### Task
Starting at the line that holds "p).confidential = false) →" and stopping at the line that holds "let c := BitVec.ofNat", restate the records below word for word, with both of those lines included.

##### Dataset entries

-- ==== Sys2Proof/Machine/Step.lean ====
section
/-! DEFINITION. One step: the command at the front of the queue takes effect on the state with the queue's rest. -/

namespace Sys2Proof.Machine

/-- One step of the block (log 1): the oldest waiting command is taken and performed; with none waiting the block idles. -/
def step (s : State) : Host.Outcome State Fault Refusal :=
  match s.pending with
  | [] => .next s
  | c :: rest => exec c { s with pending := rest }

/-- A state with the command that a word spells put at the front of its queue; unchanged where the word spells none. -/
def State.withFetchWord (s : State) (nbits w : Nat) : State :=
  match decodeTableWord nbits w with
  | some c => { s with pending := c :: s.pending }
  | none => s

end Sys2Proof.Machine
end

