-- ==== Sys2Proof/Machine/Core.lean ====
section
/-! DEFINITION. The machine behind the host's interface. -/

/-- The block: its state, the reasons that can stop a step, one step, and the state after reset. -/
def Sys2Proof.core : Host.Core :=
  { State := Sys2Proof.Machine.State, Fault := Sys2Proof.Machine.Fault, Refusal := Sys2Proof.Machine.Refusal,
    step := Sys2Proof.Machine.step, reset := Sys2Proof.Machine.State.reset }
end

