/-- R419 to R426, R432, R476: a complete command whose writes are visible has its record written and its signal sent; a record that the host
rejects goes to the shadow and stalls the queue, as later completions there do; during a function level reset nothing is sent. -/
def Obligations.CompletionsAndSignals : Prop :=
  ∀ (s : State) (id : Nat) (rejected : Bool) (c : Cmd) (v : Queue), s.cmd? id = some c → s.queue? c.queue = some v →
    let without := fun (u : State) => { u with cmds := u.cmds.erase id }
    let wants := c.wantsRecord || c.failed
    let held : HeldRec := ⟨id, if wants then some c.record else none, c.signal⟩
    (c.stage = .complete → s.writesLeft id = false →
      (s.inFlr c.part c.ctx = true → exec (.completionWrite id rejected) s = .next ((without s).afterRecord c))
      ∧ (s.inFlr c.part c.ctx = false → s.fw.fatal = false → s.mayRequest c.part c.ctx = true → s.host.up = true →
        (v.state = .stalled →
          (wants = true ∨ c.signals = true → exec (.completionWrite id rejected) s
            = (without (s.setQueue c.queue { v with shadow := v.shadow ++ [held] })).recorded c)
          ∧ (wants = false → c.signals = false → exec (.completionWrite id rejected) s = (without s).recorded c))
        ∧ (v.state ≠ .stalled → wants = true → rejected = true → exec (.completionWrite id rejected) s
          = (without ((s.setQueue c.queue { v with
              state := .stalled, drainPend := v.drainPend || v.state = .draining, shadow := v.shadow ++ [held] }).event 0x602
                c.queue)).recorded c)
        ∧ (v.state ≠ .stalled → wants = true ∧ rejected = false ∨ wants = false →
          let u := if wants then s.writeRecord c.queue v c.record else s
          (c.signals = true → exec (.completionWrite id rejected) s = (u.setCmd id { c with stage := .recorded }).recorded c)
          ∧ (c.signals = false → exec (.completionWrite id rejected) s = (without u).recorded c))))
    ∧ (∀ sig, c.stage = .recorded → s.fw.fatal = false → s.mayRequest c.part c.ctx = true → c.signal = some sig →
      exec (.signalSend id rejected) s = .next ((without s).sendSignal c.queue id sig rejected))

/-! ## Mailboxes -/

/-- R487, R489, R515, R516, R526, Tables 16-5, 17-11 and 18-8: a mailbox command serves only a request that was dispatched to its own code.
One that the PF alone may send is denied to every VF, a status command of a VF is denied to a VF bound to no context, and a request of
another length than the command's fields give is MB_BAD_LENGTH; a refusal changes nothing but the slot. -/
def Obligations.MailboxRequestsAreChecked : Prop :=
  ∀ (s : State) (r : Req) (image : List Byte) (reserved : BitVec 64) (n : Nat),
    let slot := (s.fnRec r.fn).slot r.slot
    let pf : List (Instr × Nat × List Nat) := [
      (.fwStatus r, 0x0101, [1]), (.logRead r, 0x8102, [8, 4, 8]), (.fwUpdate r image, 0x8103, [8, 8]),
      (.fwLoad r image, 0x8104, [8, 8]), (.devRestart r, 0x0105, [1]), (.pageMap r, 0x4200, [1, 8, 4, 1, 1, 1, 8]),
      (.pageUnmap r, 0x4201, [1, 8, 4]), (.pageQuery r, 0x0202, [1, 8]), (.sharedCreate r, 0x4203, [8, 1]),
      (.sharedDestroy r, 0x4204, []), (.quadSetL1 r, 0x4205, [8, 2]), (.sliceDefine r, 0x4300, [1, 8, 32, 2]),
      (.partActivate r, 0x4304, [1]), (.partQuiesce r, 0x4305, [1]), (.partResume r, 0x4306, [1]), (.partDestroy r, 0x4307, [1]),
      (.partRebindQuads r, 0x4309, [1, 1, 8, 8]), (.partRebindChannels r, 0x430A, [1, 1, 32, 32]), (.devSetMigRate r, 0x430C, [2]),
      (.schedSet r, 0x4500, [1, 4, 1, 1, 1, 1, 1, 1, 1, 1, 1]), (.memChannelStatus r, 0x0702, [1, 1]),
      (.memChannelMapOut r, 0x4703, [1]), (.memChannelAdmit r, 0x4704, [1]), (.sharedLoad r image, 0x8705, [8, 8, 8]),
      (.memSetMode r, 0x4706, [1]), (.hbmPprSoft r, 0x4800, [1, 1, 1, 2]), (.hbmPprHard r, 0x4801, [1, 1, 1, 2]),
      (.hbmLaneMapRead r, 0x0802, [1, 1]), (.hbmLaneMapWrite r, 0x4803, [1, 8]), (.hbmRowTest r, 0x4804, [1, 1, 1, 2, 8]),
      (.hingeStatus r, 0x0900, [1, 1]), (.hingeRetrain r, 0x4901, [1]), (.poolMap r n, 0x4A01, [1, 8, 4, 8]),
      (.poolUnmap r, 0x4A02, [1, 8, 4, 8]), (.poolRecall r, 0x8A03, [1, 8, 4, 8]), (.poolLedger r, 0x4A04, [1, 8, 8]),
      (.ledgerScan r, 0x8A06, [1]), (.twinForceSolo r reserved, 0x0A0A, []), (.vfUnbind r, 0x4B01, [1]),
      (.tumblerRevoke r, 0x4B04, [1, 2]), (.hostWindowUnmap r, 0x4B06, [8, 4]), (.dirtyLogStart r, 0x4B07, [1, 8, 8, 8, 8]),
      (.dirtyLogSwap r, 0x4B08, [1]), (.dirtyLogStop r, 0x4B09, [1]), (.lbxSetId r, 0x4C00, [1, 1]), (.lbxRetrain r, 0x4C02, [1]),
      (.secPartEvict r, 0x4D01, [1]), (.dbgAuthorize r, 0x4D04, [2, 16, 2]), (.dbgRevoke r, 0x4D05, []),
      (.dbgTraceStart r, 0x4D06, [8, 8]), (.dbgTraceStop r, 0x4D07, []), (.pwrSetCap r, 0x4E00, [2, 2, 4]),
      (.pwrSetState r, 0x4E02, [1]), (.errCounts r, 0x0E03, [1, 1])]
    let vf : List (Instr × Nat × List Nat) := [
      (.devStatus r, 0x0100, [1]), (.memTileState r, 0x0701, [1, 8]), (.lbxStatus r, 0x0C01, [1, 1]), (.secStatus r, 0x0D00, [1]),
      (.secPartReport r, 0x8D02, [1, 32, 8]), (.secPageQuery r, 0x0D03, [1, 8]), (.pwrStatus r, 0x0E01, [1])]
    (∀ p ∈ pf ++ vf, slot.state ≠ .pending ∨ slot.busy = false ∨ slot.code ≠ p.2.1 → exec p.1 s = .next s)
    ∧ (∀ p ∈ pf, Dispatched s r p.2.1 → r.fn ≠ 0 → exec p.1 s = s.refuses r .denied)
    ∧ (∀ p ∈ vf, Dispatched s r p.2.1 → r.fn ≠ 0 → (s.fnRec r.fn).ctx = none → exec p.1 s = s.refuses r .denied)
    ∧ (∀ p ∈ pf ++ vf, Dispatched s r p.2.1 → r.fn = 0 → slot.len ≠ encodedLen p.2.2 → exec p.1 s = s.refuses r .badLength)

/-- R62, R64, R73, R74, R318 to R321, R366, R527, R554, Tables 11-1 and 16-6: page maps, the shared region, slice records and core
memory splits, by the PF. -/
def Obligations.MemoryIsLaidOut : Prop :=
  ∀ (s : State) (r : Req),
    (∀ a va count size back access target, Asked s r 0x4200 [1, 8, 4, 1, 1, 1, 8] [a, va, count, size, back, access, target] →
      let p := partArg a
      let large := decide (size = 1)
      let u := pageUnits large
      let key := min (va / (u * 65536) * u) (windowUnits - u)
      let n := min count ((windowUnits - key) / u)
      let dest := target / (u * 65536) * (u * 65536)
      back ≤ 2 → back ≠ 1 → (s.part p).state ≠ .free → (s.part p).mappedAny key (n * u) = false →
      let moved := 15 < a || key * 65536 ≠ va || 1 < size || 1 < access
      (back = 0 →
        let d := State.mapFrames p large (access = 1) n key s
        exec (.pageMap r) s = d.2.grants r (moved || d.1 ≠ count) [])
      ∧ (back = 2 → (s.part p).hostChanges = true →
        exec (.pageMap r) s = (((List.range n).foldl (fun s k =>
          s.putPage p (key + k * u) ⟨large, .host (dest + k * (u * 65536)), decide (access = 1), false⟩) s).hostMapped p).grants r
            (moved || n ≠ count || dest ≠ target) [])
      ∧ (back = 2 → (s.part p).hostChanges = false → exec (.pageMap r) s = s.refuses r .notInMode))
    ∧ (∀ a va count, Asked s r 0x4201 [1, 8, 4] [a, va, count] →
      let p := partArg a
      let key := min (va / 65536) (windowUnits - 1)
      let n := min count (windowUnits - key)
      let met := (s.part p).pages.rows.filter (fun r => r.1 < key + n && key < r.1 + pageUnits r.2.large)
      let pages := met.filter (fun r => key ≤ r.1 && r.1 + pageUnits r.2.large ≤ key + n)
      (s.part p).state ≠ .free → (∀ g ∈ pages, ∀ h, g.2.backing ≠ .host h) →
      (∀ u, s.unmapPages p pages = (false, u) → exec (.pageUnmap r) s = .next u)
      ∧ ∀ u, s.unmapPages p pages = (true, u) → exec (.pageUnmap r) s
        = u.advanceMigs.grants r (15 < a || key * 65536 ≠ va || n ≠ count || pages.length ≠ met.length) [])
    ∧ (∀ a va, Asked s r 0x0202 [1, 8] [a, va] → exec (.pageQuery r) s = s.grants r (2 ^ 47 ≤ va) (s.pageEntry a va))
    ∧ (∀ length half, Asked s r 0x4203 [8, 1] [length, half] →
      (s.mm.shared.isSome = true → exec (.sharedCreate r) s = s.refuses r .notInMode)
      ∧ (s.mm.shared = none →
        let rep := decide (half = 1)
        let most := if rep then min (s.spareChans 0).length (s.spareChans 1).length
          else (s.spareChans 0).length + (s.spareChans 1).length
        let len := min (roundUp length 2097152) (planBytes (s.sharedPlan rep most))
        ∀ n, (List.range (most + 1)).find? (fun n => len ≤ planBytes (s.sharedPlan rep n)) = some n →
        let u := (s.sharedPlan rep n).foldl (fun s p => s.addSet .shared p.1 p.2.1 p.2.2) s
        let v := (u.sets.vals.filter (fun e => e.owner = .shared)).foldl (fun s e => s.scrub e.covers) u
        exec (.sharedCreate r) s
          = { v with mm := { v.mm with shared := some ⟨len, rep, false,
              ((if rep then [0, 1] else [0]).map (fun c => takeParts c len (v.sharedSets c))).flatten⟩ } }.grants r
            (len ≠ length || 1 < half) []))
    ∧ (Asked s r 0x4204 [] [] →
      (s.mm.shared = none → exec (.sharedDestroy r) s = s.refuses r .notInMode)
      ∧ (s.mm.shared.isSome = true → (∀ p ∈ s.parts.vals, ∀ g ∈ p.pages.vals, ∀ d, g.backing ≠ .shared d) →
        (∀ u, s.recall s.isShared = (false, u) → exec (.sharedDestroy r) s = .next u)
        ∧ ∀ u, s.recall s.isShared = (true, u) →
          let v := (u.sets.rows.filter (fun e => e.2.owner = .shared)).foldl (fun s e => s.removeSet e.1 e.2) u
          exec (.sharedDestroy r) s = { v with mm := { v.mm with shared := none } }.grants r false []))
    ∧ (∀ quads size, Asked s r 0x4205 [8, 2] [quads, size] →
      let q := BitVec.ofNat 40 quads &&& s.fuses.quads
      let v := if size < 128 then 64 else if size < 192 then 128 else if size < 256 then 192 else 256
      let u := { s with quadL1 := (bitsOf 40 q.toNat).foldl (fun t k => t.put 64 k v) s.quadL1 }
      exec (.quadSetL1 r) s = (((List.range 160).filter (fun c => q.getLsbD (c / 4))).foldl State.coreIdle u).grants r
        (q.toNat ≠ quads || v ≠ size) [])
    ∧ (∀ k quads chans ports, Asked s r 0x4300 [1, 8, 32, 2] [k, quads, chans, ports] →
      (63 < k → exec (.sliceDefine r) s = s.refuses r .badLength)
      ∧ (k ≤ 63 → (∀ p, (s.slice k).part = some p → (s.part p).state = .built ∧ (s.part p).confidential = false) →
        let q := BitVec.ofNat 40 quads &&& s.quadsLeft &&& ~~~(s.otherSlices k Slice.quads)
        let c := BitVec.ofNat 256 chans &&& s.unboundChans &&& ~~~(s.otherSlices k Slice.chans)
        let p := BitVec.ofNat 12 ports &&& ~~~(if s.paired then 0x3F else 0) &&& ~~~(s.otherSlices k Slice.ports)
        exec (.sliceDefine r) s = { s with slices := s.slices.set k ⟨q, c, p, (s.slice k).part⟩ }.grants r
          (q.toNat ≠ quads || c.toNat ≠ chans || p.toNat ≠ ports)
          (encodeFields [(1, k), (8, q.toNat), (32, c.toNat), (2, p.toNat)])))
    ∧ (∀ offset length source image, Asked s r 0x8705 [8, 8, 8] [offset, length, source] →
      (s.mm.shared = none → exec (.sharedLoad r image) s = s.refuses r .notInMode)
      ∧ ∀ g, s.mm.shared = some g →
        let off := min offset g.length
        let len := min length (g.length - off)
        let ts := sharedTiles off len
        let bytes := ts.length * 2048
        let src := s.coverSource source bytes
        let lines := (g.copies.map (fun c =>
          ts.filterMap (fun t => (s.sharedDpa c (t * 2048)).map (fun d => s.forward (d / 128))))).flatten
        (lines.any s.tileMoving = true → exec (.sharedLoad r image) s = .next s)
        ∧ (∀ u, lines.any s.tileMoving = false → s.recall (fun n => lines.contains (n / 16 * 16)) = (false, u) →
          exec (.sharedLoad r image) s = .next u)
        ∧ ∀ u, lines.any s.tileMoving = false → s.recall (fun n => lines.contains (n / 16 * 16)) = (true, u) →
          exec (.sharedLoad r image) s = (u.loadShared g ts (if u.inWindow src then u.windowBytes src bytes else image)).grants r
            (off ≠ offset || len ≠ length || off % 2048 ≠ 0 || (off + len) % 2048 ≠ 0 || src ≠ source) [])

##########

### Exercise result
      ∧ (k ≤ 63 → (∀ p, (s.slice k).part = some p → (s.part p).state = .built ∧ (s.part p).confidential = false) →
        let q := BitVec.ofNat 40 quads &&& s.quadsLeft &&& ~~~(s.otherSlices k Slice.quads)
        let c := BitVec.ofNat 256 chans &&& s.unboundChans &&& ~~~(s.otherSlices k Slice.chans)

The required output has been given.